Author | : Martin Dunford |
Publisher | : Rough Guides UK |
Total Pages | : 1427 |
Release | : 2011-03-01 |
Genre | : Travel |
ISBN | : 1405389206 |
The Rough Guide to Italy is the definitive guide to this stunning country, with informed coverage of everything from boutique hotels and state-of-the art B&Bs to authentic trattorias, gelaterias and cafes. Rough Guide authors dig deep behind the scenes of ancient and contemporary Italy, bringing its historical sites to life and equipping the reader with all they need to key into the kind of break they seek, whether it be watersports or wine, football or food, Romans or Renaissance, beaches or Baroque. From the cave city of Matera and the Baroque towns of the Val di Noto in the deep south to the internationally famous sites of Rome, Florence and Tuscany; The Rough Guide to Italy will help you explore every corner of the country. Accurate maps and comprehensive practical information, plus stunning photography make The Rough Guide to Italy your ultimate travelling companion. Make the most of your trip with The Rough Guide to Italy. Now available in epub format.

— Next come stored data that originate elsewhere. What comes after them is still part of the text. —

-- ==== Sys2Proof/Machine/Flags.lean ====
section
/-! DEFINITION. The block's one flag, SYS, and the Boolean conditions a TICK computes (10_state.md R34;
41_phase_counter.md R120, R121, R123 to R126). -/

namespace Sys2Proof.Machine

/-- `1 - SYS`: the two-state machine Diastole ⇄ Systole (41_phase_counter.md R124). -/
def Phase.toggle : Phase → Phase
  | .diastole => .systole
  | .systole => .diastole

/-- `Interval(x) = (x == 1) ? 2·B : B` (41_phase_counter.md R125). -/
def interval (c : Config) : Phase → Nat
  | .diastole => c.modBase
  | .systole => 2 * c.modBase

/-- `t1 = (TCNT + 1) mod 2^TCNT_W` (41_phase_counter.md R120). -/
def nextTick (s : State) : Nat := (s.tcnt + 1) % 2 ^ s.cfg.tcntW

/-- `recompute = (t1 == IVAL)` (41_phase_counter.md R121). -/
def recompute (s : State) : Bool := nextTick s == s.ival

/-- `wrap = (p1 == 0)` (41_phase_counter.md R123). -/
def wrap (s : State) : Bool := nextPhaseStep s == 0

/-- `sys1 = wrap ? (1 - SYS) : SYS` (41_phase_counter.md R124). -/
def nextPhase (s : State) : Phase := if wrap s then s.sys.toggle else s.sys

/-- IVAL after a recomputation: `Interval(sys1)` at a wrap, else unchanged (41_phase_counter.md R125). -/
def nextInterval (s : State) : Nat := if wrap s then interval s.cfg (nextPhase s) else s.ival

/-- The phase `ph` the scaler sees at a recomputation: SYS, or sys1 with ADVANCE_FIRST (41_phase_counter.md R126). -/
def lookupPhase (s : State) : Phase :=
  match s.cfg.order with
  | .lookupFirst => s.sys
  | .advanceFirst => nextPhase s

end Sys2Proof.Machine
end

Author | : Juliana Tzvetkova |
Publisher | : Bloomsbury Publishing USA |
Total Pages | : 447 |
Release | : 2017-10-12 |
Genre | : Social Science |
ISBN | : 1440844666 |
A fascinating survey of popular culture in Europe, from Celtic punk and British TV shows to Spanish fashion and Italian sports. From One Direction and Adele to Penelope Cruz and Alexander Skarsgard, many Europeans are becoming household names in the United States. This ready-reference guide covers international pop culture spanning music, literature, movies, television and radio, the Internet, sports, video games, and fashion, from the mid-20th century through the present day. The organization of the book—with entries arranged alphabetically within thematic chapters—allows readers to quickly find the topic they are seeking. Additionally, indexing allows for cross-cultural comparisons to be made between pop culture in Europe to that of the United States. An extensive chronology and lengthy introduction provide important contextual information, such as the United States' influence on movies, music, and the Internet; the effect of censorship on Internet and social media use; and the history of pop culture over the years. Topics feature key musicians, songs, books, actors and actresses, movies and television shows, popular websites, top athletes, games, clothing fads and designers, and much more.